Heading for Disaster
BY JEAN PEYRELEVADE
Mediocre. The economic adviser, architect of the austerity turn of 1982-1983, points out the excesses and delusions of the programs of Jean-Luc Mélenchon and Jordan Bardella.
France has a structural weakness: most of our politicians are ignorant when it comes to economics.
We are already paying dearly for this: for years we have been unable to restore our public finances.
What would happen if tomorrow one of the extremes, right or left, came to power? The worst, obviously, but in very different forms. The Rassemblement National has virtually no interest in the financial recovery of the country. Following a pattern that has an increasing chance of working, it wants to win the next presidential election. To win, it multiplies promises to different categories of voters without asking any contribution whatsoever from French citizens.
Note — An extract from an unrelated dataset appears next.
-- ==== Sys2Proof/Machine/RegNames.lean ====
section
/-! DEFINITION. A name for every register of BAR0 and for each of its fields, by the spec's own names. An array
register takes its index (or indexes). -/

namespace Sys2Proof.Machine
Where is the necessary revenue? According to Jordan Bardella in his “Letter to French Entrepreneurs” of September 2025, “bad public spending must be reduced. Over 100 billion euros can be saved by ending welfare immigration, subsidies for intermittent energy, excessive public aid for the development of other countries, the administrative layering, and the exorbitant cost of state bureaucracy.” Where is the proof for such claims? Nonexistent. Let us also add the European Commission to the list of culprits: “In fifteen years, it has produced thousands of texts that have hampered our competitiveness and stifled our strategic industries.”
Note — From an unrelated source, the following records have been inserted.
-- ==== Sys2Proof/Machine/Coils.lean ====
section
/-! DEFINITION. The coils of a motion axis: the electrical angle (R435), centre-aligned PWM in QUIET (R442), the
hysteresis chopper of FAST (R443), and the samples of the current sense (R434, R521). -/

namespace Sys2Proof.Machine

open Sys2Proof

/-- 2^16 x sin θ over the first quarter of the electrical cycle, rounded to whole numbers.
DESIGN CHOICE (log entry 205). -/
def sineQuarter : List Nat :=
  [0, 402, 804, 1206, 1608, 2010, 2412, 2814, 3216, 3617, 4019, 4420, 4821, 5222, 5623, 6023, 6424, 6824, 7224, 7623,
   8022, 8421, 8820, 9218, 9616, 10014, 10411, 10808, 11204, 11600, 11996, 12391] ++
  [12785, 13180, 13573, 13966, 14359, 14751, 15143, 15534, 15924, 16314, 16703, 17091, 17479, 17867, 18253, 18639, 19024,
   19409, 19792, 20175, 20557, 20939, 21320, 21699, 22078, 22457, 22834, 23210, 23586, 23961, 24335, 24708] ++
  [25080, 25451, 25821, 26190, 26558, 26925, 27291, 27656, 28020, 28383, 28745, 29106, 29466, 29824, 30182, 30538, 30893,
   31248, 31600, 31952, 32303, 32652, 33000, 33347, 33692, 34037, 34380, 34721, 35062, 35401, 35738, 36075] ++
  [36410, 36744, 37076, 37407, 37736, 38064, 38391, 38716, 39040, 39362, 39683, 40002, 40320, 40636, 40951, 41264, 41576,
   41886, 42194, 42501, 42806, 43110, 43412, 43713, 44011, 44308, 44604, 44898, 45190, 45480, 45769, 46056] ++
  [46341, 46624, 46906, 47186, 47464, 47741, 48015, 48288, 48559, 48828, 49095, 49361, 49624, 49886, 50146, 50404, 50660,
   50914, 51166, 51417, 51665, 51911, 52156, 52398, 52639, 52878, 53114, 53349, 53581, 53812, 54040, 54267] ++
  [54491, 54714, 54934, 55152, 55368, 55582, 55794, 56004, 56212, 56418, 56621, 56823, 57022, 57219, 57414, 57607, 57798,
   57986, 58172, 58356, 58538, 58718, 58896, 59071, 59244, 59415, 59583, 59750, 59914, 60075, 60235, 60392] ++
  [60547, 60700, 60851, 60999, 61145, 61288, 61429, 61568, 61705, 61839, 61971, 62101, 62228, 62353, 62476, 62596, 62714,
   62830, 62943, 63054, 63162, 63268, 63372, 63473, 63572, 63668, 63763, 63854, 63944, 64031, 64115, 64197] ++
  [64277, 64354, 64429, 64501, 64571, 64639, 64704, 64766, 64827, 64884, 64940, 64993, 65043, 65091, 65137, 65180, 65220,
   65259, 65294, 65328, 65358, 65387, 65413, 65436, 65457, 65476, 65492, 65505, 65516, 65525, 65531, 65535] ++
  [65536]

/-- 2^16 x sin θ and cos θ, where θ is given in microsteps, 1 024 to the cycle (R435). -/
def sine16 (t : Int) : Int :=
  let k := (t % 1024).toNat
  let v : Int := (sineQuarter.getD (if k / 256 % 2 = 0 then k % 256 else 256 - k % 256) 0 : Nat)
  if k < 512 then v else -v
def cosine16 (t : Int) : Int := sine16 (t + 256)

/-- `k` more bits of the angle in the first quarter whose tangent is `y` to `x`. -/
def angleGo : Nat → Nat → Nat → Nat → Nat
  | 0, r, _, _ => r
  | k + 1, r, x, y =>
    let t := r + 2 ^ k
    angleGo k (if t ≤ 256 ∧ (x : Int) * sine16 t ≤ (y : Int) * cosine16 t then t else r) x y

/-- The electrical angle of the measured currents in microsteps, rounded down within its quarter (R444). -/
def currentAngle (a b : Int) : Int :=
  let k : Int := (angleGo 9 0 a.natAbs b.natAbs : Nat)
  if 0 ≤ a then (if 0 ≤ b then k else 1024 - k) else if 0 ≤ b then 512 - k else 512 + k

/-- The load of a QUIET step (R444): how far the measured current angle lags behind θ along the motion, where one full
step, 256 microsteps, marks the loss of step. With no current in either coil there is no angle to measure.
DESIGN CHOICE (log entries 210, 247). -/
def quietLoad (theta : Int) (back : Bool) (a b : Int) : Nat :=
  if a = 0 ∧ b = 0 then Config.openValue 247 (unsigned 32 theta) % 256
  else
    let lag := signed 10 (unsigned 10 (if back then currentAngle a b - theta else theta - currentAngle a b))
    (clampInt 0 255 (lag * 255 / 256)).toNat

/-- The load of a FAST step (R444): the mean on-time fraction of the two coils less the fraction needed at zero load,
where an on-time fraction of 1 marks the loss of step. DESIGN CHOICE (log entry 210). -/
def fastLoad (a b : Coil) : Nat :=
  let need : Int := (a.need + b.need : Nat)
  (clampInt 0 255 ((65536 * ((a.on + b.on : Nat) : Int) - need) * 255 / (65536 * ((a.ticks + b.ticks : Nat) : Int) - need))).toNat

/-- What drives the coils of an axis: its registers, the motor supply in mV, and the PWM frequency in kHz. -/
structure CoilDrive where
  full : Nat
  blank : Nat
  mohm : Nat
  ke : Nat
  hyst : Nat
  bus : Nat
  khz : Nat
  deriving DecidableEq, Repr

/-- A converter code in mA (R434). DESIGN CHOICE (log entry 206). -/
def CoilDrive.mA (d : CoilDrive) (code : Int) : Int := code * (d.full : Int) / 512

/-- The duty of a coil in 2^-16 (R442): `set16` is its set current in 2^-16 mA and `emf16` the voltage induced in it
in 2^-16 mV. With no motor supply measured the duty is not stated. DESIGN CHOICE (log entry 207). -/
def CoilDrive.dutyOf (d : CoilDrive) (set16 emf16 integral : Int) : Int :=
  if d.bus = 0 then clampInt (-65536) 65536 (signed 32 (Config.openValue 207 (unsigned 32 set16)))
  else clampInt (-65536) 65536 ((set16 * d.mohm / 1000 + emf16) / d.bus + integral / 65536)

/-- The integral term in 2^-32 of duty after a sample that lies `err` mA below the set current: 2π x 200 Hz over one
PWM period. DESIGN CHOICE (log entry 208). -/
def CoilDrive.integrate (d : CoilDrive) (old err : Int) : Int :=
  if d.bus = 0 then old
  else clampInt (-(2 ^ 32)) (2 ^ 32) (old + err * d.mohm * 1256637 * 4294967296 / (1000000000 * d.bus * d.khz))

/-- A sample of a coil in QUIET, with its set current. -/
def Coil.quietSample (c : Coil) (d : CoilDrive) (set16 now : Int) : Coil :=
  { c with meas := now, integral := d.integrate c.integral (set16 / 65536 - now) }

/-- A quarter microsecond of a coil in the figures of its full step: whether the chopper drives it, and the fraction
needed at zero load. -/
def Coil.tally (c : Coil) (need : Int) : Coil :=
  { c with ticks := c.ticks + 1, on := c.on + (if c.high = 0 then 0 else 1), need := c.need + need.natAbs }

/-- A quarter microsecond of a chopped coil with its set current in mA (R443): a sample taken within `blank` of a gate
edge is discarded, and within it nothing switches. `need` is the duty of R442 without its correction, which is what the
coil needs at zero load (R444). DEDUCED (log entry 209). -/
def Coil.chop (c : Coil) (d : CoilDrive) (set need : Int) (now : Option Int) : Coil :=
  let c := { (c.tally need) with edge := min 16 (c.edge + 1) }
  if c.edge < d.blank then c
  else
    let c := match now with
      | some v => { c with meas := v, short := c.short + (set - v), count := c.count + 1 }
      | none => c
    let s : Int := if set < 0 then -1 else 1
    let driven := if set < 0 then 2 else 1
    let above := 2 * s * (c.meas - set - c.band)
    let high := if above < -(d.hyst : Int) then driven else if (d.hyst : Int) < above then 0 else if c.high = 0 then 0 else driven
    if high = c.high then c else { c with high := high, edge := 0 }

/-- The band at the end of a full step: it moves by the mean of the set current less the measured, within ±hyst_ma
(R443). -/
def Coil.stepEnd (c : Coil) (hyst : Nat) : Coil :=
  { c with
    band := if c.count = 0 then c.band else clampInt (-(hyst : Int)) hyst (c.band + c.short / (c.count : Int))
    short := 0, count := 0, ticks := 0, on := 0, need := 0 }

/-- A coil as the PWM, or as the chopper, takes it over from the other. -/
def Coil.quiet (c : Coil) : Coil :=
  { c with high := 0, band := 0, short := 0, count := 0, ticks := 0, on := 0, need := 0 }
def Coil.fast (c : Coil) : Coil := { c with duty := 0, integral := 0 }

/-- The samples of a PWM period lie at the centre of the longer of its on and off phases: the on phase is centred in
the period, the off phase on its boundary (R521). -/
def Coil.sampledAtCentre (c : Coil) : Bool := decide (65536 ≤ 2 * c.duty.natAbs)

/-- The coils of an axis are driven: not in OFF, nor in FAULT but by a stall (R435, R445), nor in a calibration begun
in OFF (R455). -/
def Axis.driven (x : Axis) : Bool :=
  match x.state with
  | .off => false
  | .fault => x.faultCause = 1
  | .cal => !x.calOff
  | _ => true

/-- A gate of an axis may be high. -/
def Axis.gatesOn (x : Axis) : Bool := x.coilA ≠ {} || x.coilB ≠ {}

/-- An axis with its coils no longer driven. -/
def Axis.undriven (x : Axis) : Axis := { x with coilA := {}, coilB := {}, phase := 0, peak := 0, above := 0 }

/-- The levels of the four gates under the chopper: GA1, GA2, GB1 and GB2 from bit 0 on. -/
def Axis.gateLevels (x : Axis) : Nat := x.coilA.high + 4 * x.coilB.high

end Sys2Proof.Machine
end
So it is not the French who must make sacrifices, but immigrants, foreigners, the European Commission, and the European Central Bank. An effort to rebalance our pension system, whose deficit is particularly heavy? Certainly not. At the same time, Jordan Bardella has just pulled off a feat in a few months that will greatly contribute to his very likely electoral victory. Marine Le Pen had built her populist forces among workers, employees, and small-town residents, promising to protect them from elite domination and the resulting sense of abandonment. Jordan Bardella has, in recent months, seduced small and medium business owners with repeated promises of tax relief — they represent nearly 4 million voters and have always been ideologically mistreated by the entire left.
Most of our politicians are ignorant when it comes to economics.
In short: the RN has skillfully multiplied its seductions. If it came to power, one would quickly realize it is incapable of restoring order to the country’s public finances, which could only hasten the arrival of a major crisis.
Absurd. The outcome would be similar (guaranteed bankruptcy) with Jean-Luc Mélenchon and the far left, but for different reasons. The program of La France Insoumise (“The Common Future”) is absurd, but unlike the RN’s, it is structured. The idea, highly ideological, is to redo a French Revolution that supposedly failed with the fall of Robespierre. One must therefore begin by convening a Constituent Assembly, triggered by a referendum using Article 11 of the Constitution, which allows the president to launch the entire process alone (which is legally questionable). The sovereignty of the people must be affirmed everywhere, with the creation of a citizens’ initiative referendum to propose or repeal laws or recall parliamentarians: a kind of end of representative democracy.
With the same ideological distortion, strongly anti-capitalist, the minimum wage must be massively increased (and consequently the entire wage scale) and the pay gap within a single company limited to a ratio of 1 to 20 (long live freedom!). And to solve the debt problem? The retirement age is of course brought back to 60. Then comes a wonderful Mélenchon idea: demand that the ECB convert the share of state debt it holds into perpetual zero-interest debt. Finally, at the expense of the right to property recognized by the Declaration of the Rights of Man (“Property being an inviolable and sacred right, no one may be deprived of it”), the rich must be made to pay in every possible and imaginable way, for example by capping wealth transfers at 12 million euros.
How do you prefer to head toward disaster, which is inevitable in any case? With the superficial intelligence of Jordan Bardella or the brutal stupidity of Jean-Luc Mélenchon? I’ll let you choose.